ABOUT THIS EXERCISE
Line count for "missingOperand": give how many lines in the data below contain it, with no other words.

SOURCE RECORDS

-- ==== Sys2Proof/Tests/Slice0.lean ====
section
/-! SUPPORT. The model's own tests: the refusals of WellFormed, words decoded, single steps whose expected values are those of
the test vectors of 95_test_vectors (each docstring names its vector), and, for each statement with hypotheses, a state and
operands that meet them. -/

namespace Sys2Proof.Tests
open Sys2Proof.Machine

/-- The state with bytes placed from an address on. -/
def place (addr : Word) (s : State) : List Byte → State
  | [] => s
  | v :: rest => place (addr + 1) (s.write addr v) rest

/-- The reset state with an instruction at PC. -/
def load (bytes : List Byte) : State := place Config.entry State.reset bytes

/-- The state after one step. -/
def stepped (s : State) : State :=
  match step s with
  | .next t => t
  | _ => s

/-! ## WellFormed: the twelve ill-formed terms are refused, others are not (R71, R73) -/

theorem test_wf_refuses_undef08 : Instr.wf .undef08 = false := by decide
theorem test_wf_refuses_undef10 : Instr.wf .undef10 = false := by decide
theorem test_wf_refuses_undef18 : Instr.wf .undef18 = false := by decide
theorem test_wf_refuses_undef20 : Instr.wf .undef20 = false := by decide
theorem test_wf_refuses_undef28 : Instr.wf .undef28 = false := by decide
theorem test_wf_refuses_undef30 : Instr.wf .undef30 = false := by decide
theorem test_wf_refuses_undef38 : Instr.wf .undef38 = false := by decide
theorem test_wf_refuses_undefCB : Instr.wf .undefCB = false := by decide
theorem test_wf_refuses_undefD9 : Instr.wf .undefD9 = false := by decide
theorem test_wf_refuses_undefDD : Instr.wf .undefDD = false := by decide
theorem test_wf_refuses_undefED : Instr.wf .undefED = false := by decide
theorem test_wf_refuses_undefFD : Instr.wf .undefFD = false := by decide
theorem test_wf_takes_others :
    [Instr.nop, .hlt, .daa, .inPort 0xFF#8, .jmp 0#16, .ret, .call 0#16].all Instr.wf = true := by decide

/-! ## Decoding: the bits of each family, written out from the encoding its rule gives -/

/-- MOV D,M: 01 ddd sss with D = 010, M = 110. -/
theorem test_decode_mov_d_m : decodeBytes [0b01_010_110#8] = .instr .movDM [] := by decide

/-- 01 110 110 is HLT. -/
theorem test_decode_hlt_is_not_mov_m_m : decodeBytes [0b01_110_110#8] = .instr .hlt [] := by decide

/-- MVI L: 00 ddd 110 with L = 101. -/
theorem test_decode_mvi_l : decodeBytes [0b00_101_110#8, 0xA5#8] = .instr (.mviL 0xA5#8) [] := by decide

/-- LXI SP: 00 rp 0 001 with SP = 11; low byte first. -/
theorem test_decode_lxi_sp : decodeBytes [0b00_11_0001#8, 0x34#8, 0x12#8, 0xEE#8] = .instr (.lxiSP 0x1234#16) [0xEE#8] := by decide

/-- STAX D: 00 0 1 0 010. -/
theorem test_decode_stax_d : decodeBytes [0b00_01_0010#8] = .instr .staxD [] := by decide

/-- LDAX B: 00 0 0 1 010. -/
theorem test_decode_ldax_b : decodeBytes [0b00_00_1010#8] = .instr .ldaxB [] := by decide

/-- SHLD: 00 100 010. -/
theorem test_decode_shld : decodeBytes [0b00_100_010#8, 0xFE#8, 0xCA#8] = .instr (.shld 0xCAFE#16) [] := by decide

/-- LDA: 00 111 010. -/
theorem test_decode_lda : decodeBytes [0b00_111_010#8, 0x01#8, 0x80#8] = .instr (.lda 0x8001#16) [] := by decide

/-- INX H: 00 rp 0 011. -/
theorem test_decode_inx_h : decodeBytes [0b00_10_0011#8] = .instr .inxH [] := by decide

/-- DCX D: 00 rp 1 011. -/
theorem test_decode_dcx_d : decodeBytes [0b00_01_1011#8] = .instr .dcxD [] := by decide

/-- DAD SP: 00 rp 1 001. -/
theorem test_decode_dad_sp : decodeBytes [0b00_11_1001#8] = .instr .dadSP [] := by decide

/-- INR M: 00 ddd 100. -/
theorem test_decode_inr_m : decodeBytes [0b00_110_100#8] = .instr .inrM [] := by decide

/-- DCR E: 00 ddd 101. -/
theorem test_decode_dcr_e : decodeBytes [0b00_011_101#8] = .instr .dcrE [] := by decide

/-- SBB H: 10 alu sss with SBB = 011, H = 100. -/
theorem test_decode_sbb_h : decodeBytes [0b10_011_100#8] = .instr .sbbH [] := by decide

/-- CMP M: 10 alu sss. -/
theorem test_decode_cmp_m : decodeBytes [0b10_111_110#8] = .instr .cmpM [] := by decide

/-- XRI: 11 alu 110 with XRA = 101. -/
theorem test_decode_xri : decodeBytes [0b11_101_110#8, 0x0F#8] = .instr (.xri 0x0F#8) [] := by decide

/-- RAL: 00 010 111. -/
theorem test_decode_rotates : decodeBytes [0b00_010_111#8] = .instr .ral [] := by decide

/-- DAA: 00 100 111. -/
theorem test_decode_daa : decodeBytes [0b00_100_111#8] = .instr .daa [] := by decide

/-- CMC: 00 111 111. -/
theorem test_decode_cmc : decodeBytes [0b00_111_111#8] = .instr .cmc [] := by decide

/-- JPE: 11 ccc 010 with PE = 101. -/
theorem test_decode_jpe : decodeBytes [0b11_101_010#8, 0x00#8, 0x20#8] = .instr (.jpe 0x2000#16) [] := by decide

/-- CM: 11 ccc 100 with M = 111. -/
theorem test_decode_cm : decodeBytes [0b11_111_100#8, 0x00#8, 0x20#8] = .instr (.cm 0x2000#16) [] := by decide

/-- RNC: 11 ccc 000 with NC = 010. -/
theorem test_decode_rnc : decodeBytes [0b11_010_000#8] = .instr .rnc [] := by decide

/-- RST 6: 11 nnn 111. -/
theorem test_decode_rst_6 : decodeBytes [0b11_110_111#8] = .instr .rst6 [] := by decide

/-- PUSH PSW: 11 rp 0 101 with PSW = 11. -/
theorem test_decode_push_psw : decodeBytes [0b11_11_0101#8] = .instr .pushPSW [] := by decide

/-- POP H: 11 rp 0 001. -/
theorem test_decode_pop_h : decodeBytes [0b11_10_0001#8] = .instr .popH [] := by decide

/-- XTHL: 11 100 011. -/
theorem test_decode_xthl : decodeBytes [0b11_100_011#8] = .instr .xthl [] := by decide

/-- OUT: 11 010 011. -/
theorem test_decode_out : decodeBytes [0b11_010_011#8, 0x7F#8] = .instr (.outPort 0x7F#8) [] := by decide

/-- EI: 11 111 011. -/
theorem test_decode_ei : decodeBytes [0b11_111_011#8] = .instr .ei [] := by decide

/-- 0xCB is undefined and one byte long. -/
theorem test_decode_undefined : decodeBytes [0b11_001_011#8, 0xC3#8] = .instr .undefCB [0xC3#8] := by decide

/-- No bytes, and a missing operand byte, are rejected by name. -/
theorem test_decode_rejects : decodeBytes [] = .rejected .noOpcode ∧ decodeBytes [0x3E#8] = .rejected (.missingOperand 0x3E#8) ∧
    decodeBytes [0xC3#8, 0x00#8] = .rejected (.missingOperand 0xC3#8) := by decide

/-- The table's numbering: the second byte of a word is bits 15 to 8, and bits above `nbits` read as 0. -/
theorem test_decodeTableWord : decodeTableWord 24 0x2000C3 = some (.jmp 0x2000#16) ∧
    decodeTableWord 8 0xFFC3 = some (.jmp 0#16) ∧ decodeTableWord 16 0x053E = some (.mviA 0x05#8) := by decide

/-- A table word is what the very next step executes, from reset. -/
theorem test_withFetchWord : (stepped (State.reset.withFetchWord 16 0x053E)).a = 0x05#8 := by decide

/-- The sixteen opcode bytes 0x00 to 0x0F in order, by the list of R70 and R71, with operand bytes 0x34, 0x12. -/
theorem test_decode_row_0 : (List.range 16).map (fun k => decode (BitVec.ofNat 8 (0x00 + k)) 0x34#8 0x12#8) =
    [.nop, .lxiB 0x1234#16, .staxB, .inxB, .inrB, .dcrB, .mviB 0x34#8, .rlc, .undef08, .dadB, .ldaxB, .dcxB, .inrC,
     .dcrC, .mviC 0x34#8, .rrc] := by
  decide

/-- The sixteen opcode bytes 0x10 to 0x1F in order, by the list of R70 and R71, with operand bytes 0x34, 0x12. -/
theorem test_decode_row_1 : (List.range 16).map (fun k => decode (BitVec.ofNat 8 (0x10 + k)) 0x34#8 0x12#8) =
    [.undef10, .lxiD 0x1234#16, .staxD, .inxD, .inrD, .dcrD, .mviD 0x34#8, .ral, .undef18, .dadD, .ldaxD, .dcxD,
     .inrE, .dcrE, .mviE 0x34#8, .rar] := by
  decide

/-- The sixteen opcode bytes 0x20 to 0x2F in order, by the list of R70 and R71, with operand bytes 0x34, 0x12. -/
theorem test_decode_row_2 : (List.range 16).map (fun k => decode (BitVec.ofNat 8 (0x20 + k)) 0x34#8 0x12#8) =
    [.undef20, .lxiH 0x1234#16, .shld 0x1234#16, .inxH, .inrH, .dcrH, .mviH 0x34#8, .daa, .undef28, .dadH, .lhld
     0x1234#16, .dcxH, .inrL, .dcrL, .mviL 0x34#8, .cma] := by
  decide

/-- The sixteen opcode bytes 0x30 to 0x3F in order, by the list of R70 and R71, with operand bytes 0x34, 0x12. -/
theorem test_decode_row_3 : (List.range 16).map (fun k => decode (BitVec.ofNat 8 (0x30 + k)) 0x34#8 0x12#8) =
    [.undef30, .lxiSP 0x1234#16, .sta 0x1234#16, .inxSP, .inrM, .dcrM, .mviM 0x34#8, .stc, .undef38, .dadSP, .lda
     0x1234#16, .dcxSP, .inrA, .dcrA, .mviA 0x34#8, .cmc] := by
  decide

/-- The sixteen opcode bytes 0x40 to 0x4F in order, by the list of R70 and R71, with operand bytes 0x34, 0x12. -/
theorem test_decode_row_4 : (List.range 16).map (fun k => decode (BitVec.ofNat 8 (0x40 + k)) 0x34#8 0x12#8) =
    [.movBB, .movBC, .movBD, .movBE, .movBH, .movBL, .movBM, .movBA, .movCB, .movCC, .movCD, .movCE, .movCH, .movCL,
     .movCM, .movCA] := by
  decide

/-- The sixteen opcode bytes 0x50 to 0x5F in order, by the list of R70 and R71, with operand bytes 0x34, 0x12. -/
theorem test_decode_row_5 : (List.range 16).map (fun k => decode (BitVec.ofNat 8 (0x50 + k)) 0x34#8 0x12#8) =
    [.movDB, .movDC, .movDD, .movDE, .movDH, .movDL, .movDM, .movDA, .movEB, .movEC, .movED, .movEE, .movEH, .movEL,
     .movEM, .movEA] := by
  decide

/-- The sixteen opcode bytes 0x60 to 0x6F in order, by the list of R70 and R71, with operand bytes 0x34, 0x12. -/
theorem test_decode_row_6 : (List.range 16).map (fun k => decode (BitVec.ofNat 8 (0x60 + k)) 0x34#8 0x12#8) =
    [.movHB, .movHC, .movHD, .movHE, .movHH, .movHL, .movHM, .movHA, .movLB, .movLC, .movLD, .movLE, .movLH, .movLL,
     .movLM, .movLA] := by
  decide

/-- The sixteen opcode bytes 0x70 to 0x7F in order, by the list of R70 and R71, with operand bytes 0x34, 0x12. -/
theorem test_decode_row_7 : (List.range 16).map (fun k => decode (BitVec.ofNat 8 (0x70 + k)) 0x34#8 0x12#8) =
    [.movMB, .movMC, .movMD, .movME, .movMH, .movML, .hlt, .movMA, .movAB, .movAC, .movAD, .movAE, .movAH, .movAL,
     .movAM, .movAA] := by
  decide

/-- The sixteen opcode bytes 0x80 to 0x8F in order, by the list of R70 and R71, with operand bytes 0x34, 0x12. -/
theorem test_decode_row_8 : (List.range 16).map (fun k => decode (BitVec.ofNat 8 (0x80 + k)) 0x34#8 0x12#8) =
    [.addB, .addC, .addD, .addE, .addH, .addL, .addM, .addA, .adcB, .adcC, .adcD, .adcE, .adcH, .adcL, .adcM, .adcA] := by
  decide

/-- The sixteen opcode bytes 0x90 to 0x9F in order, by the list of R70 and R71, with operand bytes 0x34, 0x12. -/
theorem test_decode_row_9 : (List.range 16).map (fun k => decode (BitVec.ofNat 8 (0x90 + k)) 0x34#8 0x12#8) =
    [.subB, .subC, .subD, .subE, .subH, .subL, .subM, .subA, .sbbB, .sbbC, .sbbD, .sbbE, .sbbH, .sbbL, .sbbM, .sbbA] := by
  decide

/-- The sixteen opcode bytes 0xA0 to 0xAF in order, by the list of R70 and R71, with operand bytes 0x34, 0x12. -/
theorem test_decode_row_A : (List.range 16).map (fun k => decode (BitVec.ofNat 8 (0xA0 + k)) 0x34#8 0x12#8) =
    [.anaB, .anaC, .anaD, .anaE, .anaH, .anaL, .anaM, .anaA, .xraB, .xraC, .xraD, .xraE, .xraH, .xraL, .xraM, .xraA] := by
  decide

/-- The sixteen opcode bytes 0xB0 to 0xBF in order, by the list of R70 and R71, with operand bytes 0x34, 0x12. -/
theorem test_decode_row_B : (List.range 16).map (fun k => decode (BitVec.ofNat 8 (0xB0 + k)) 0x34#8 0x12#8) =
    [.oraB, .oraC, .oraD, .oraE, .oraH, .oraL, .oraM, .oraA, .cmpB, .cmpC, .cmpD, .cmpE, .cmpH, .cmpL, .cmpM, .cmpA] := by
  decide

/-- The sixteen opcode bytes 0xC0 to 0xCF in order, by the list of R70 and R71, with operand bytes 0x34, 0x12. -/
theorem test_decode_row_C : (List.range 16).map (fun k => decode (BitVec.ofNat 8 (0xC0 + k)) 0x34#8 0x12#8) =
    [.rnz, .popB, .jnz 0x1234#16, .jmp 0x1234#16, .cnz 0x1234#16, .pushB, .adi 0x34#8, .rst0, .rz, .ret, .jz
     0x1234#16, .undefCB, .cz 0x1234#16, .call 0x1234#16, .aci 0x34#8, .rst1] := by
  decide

EXERCISE SOLUTION
2